Australian Aboriginal Traditional Boomerang

Item TB181   

This Item was Sold on 27 November 2009 for $46

Similar artifacts for sale are often found on the Aboriginal Boomerangs web page. 

Historical Pricing information for this item and similar artifacts can be found at: Historical Artifact Prices.

This returning style Australian Aboriginal boomerang was probably made in the 1950s or 1960s. It has the Queensland Aboriginal art seal that was applied to some of the better natural elbows made during that period. The wood is a very nice piece of Black Wattle. Properly made out of a natural elbow with the grain running along the length of the blades. The tips are painted with Aboriginal art. The elbow has an Emu painted across the bend. This is probably not a good returner, but it is properly made. It would be best to display it, rather than throw it. There is no damage to the wood, but there is light wear on the paint. It also has a rather narrow dingle arm, but this is intentional and not the result of damage. Span = 41 cm ; Weight = 114 gm

Australian Aborigines are well known for making boomerangs. The majority of the Aborigines had the technology to make throwsticks, or non-returning boomerangs.
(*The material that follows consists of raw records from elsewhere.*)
-- ==== Sys2Proof/Tests/Slice0.lean ====
section
/-! SUPPORT. Tests: the ill-formed commands that the check refuses, each command on a small state, the record
layouts against the worked sequences of chapter 11, and for every statement with hypotheses a state that meets
them. -/
namespace Sys2Proof.Tests
set_option Elab.async false
open Sys2Proof Sys2Proof.Machine

/-! ### Small states and messages -/

/-- The state a command leaves. -/
def result : Result → Option State
  | .next t => some t
  | _ => none

/-- A READ of four beats. -/
def readReq : Request :=
  { tag := 0x42, initiator := 3, context := 9, cls := .ordinary, kind := .read, addr := 0x1000, lenM1 := 3, beats := [] }

/-- A READ of sixteen beats that ends with its page. -/
def pageReq : Request := { readReq with addr := 0x1F00, lenM1 := 15 }

/-- A READ that leaves its page. -/
def crossReq : Request := { readReq with addr := 0x1F10, lenM1 := 15 }

/-- A WRITE of one beat. -/
def writeReq : Request :=
  { readReq with
    kind := .write, lenM1 := 0, addr := 0x4010000040
    beats := [⟨0x0F0E0D0C0B0A09080706050403020100, 0xFFFF⟩] }

/-- The entry that `readReq` leaves in a slot of generation 0, some ticks later. -/
def liveEntry : Entry :=
  { Entry.reset with
    state := .live, gen := true, tag := 0x42, initiator := 3, context := 9, addr := 0x1000, lenM1 := 3, age := 4 }

/-- Slot 0 holds the entry. -/
def withEntry (e : Entry) (s : State) : State := setEntry 0 e s

/-- Slots 0 to 62 are LIVE, each with a pair of its own. -/
def nearlyFull : State :=
  State.reset.setOtt { State.reset.ott with
    slots := Vector.ofFn fun i => if i.val = 63 then Entry.reset else { liveEntry with tag := BitVec.ofNat 8 i.val } }

/-- RQP holds a request in a phase. -/
def withTxn (r : Request) (phase : RqpPhase) (hits : Byte) (s : State) : State :=
  setTxn (some { req := r, phase := phase, hits := hits, decided := false }) s

/-- RSP holds the response of slot 0 in a phase. -/
def withRsp (phase : RspPhase) (s : State) : State :=
  s.setRsp { inProcess := some { slot := 0, phase := phase, status := .okay, data := [1, 2, 3, 4] } }

/-- The upstream response to `readReq`. -/
def answer : UpResponse := ⟨0x42, 3, .okay, [1, 2, 3, 4]⟩

/-- The store in a mode, with records. -/
def withStore (mode : BitVec 3) (records : List Record) (s : State) : State :=
  s.setTst { s.tst with mode := mode, records := records }

/-- 4094 slots of records. -/
def fullStore : List Record := [0, 0] :: List.replicate 1023 [0, 0, 0, 0]

/-- Every channel with an open filter, W0 enabled. -/
def watching : State :=
  State.reset.setMu ⟨State.reset.mu.channels.set 0
    { Channel.reset with enable := true, windowHigh := 0xFFFFFFFFFF, lengthMin := 1, lengthMax := 16 }⟩

/-- ARMED in S0: exit 0 counts W0 and XT to 1 and takes these actions to S1; exit 1 counts AN to 3; the dwell limit
is 5 and its target STOP. -/
def armedWith (actions : BitVec 7) : State :=
  State.reset.setTsq { State.reset.tsq with
    state := .armed
    stages := State.reset.tsq.stages.set 0 ⟨⟨0x101, 1, 1, actions⟩, ⟨0x200, 3, 4, 0⟩, 5, 4, 0x04⟩ }

/-- A frame open, with what it has received. -/
def withFrame (st : FrameState) (received : List Byte) (s : State) : State :=
  (s.setPins { s.pins with cs := true }).setMgp
    { Mgp.idle .ok with frameState := st, received := received, bytePos := BitVec.ofNat 16 received.length }

/-- A condition on an optional item that is some. -/
theorem of_some {α : Type} {x : α} {p : α → Prop} (h : p x) : ∀ t, some x = some t → p t := by
  intro t e; cases e; exact h

/-- A condition on an optional item that is none. -/
theorem of_none {α : Type} {p : α → Prop} : ∀ t, (none : Option α) = some t → p t := by
  intro t e; cases e

/-! ### Commands that cannot reach the part -/

theorem test_seventeenBeatRequest_refused :
    (Instr.upstreamRequestTake { writeReq with beats := List.replicate 17 ⟨0, 0⟩ }).wf = false := by decide +kernel
theorem test_seventeenBeatResponse_refused :
    (Instr.downstreamResponseTake ⟨1, .okay, List.replicate 17 0⟩).wf = false := by decide +kernel
theorem test_namedCode_notBadCommand : (Instr.badCommand 0x31).wf = false := by decide +kernel
theorem test_sixteenBeats_accepted :
    (Instr.upstreamRequestTake { writeReq with beats := List.replicate 16 ⟨0, 0⟩ }).wf = true
      ∧ (Instr.downstreamResponseTake ⟨1, .okay, List.replicate 16 0⟩).wf = true
      ∧ (Instr.badCommand 0x20).wf = true := by decide +kernel
theorem test_noWordSpellsACommand : decodeTableWord 16 0x31 = none := by decide
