-- ==== Sys2Proof/Config.lean ====
section
/-! DEFINITION. What is fixed for a run and is not state (spec/10_state.md R43, 00_scope.md R6): the
13 operations, the type of the opcode map `OPC` with its two constraints, the sizes, and `TRACE_EN`.
The map's default values stand in Sys2Proof/Decode.lean. -/

namespace Sys2Proof

/-- The 13 operations of the closed instruction set, in the order of 30_encoding.md R85. -/
inductive Mnemonic where
  | halt
  | loadImmediate
  | print
  | add
  | multiply
  | push
  | pop
  | call
  | ret
  | compare
  | jump
  | jumpIfEqual
  | jumpIfNotEqual
deriving DecidableEq, Repr

/-- All 13 operations (30_encoding.md R85: "these 13 instructions and no others"). -/
def Mnemonic.all : List Mnemonic :=
  [.halt, .loadImmediate, .print, .add, .multiply, .push, .pop, .call, .ret, .compare, .jump,
    .jumpIfEqual, .jumpIfNotEqual]

/-- The parameter `OPC`: which byte encodes which operation (30_encoding.md R86; assumption 1). -/
abbrev OpcodeMap := Mnemonic → Byte

/-- The two constraints on `OPC` (30_encoding.md R86): (a) injective, (b) 0xFF is not a value. -/
def OpcodeMap.Legal (m : OpcodeMap) : Prop :=
  (∀ a b, m a = m b → a = b) ∧ ∀ a, m a ≠ 0xFF

namespace Config

/-- `MEM_SIZE`, the number of memory cells (00_scope.md R6). -/
abbrev memSize : Nat := 256

/-- `SP_IDX`, the register that is the stack pointer (00_scope.md R6). -/
abbrev spIdx : RegIdx := 7

/-- `FL_IDX`, the register that holds the flags (00_scope.md R6). -/
abbrev flIdx : RegIdx := 6

/-- `FL_EQ`, the bit of the flags register that says equal (00_scope.md R6). -/
abbrev flEq : Nat := 0

/-- `FL_GT`, the bit of the flags register that says greater (00_scope.md R6). -/
abbrev flGt : Nat := 1

/-- `FL_LT`, the bit of the flags register that says less (00_scope.md R6). -/
abbrev flLt : Nat := 2

/-- `SP_RESET`, the reset value of the stack pointer (00_scope.md R6: "document"). -/
abbrev spReset : Byte := 255

/-- `GPR_RESET`, the reset value of registers 0 to 6 (00_scope.md R6, the spec's decision D3;
DESIGN CHOICE, assumption 2). -/
abbrev gprReset : Byte := 0

/-- `PC_RESET` (00_scope.md R6, the spec's decision D5; DESIGN CHOICE, assumption 4). -/
abbrev pcReset : PcWord := 0

/-- `TRACE_EN`: this hardware has no trace port (00_scope.md R6, the spec's decision D24). -/
abbrev traceEn : Bool := false

end Config

end Sys2Proof
end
Only a small percentage of the tribal groups knew how to make true returners and most of these came from the eastern coastal regions of Queensland, New South Wales and Victoria. During the past century, the majority of the Aborigines came out of the bush and were somewhat assimilated into the European man's culture. Many Aborigines began making returning style boomerangs to sell to tourists. The earliest ones were well made out of natural timber and with the grain following the curvature of the boomerang. Today, most hardwood boomerang are cut out of a large board and the grain is usually straight and running parallel to a line spanning the tips of the blades. Boomerangs that are made with the grain following the contour of the blades are much stronger and more valuable. In addition, some boomerangs have good airfoiling. The majority do not. Most "tourist boomerangs" have painted upper surfaces that display Australian animals and decorative lines and/or geometric patterns. Most pre-contact returners have no artwork or the artwork is simple and scratched into the surface. It is easy to tell the tourist boomerang from the valuable ethnographic artifact. However, tourist boomerangs that are made properly with the grain running along the contour and with good airfoiling and art work do have good collectable value, especially if they are made by a famous Aboriginal artists like Bill Onus or Joe Timbery.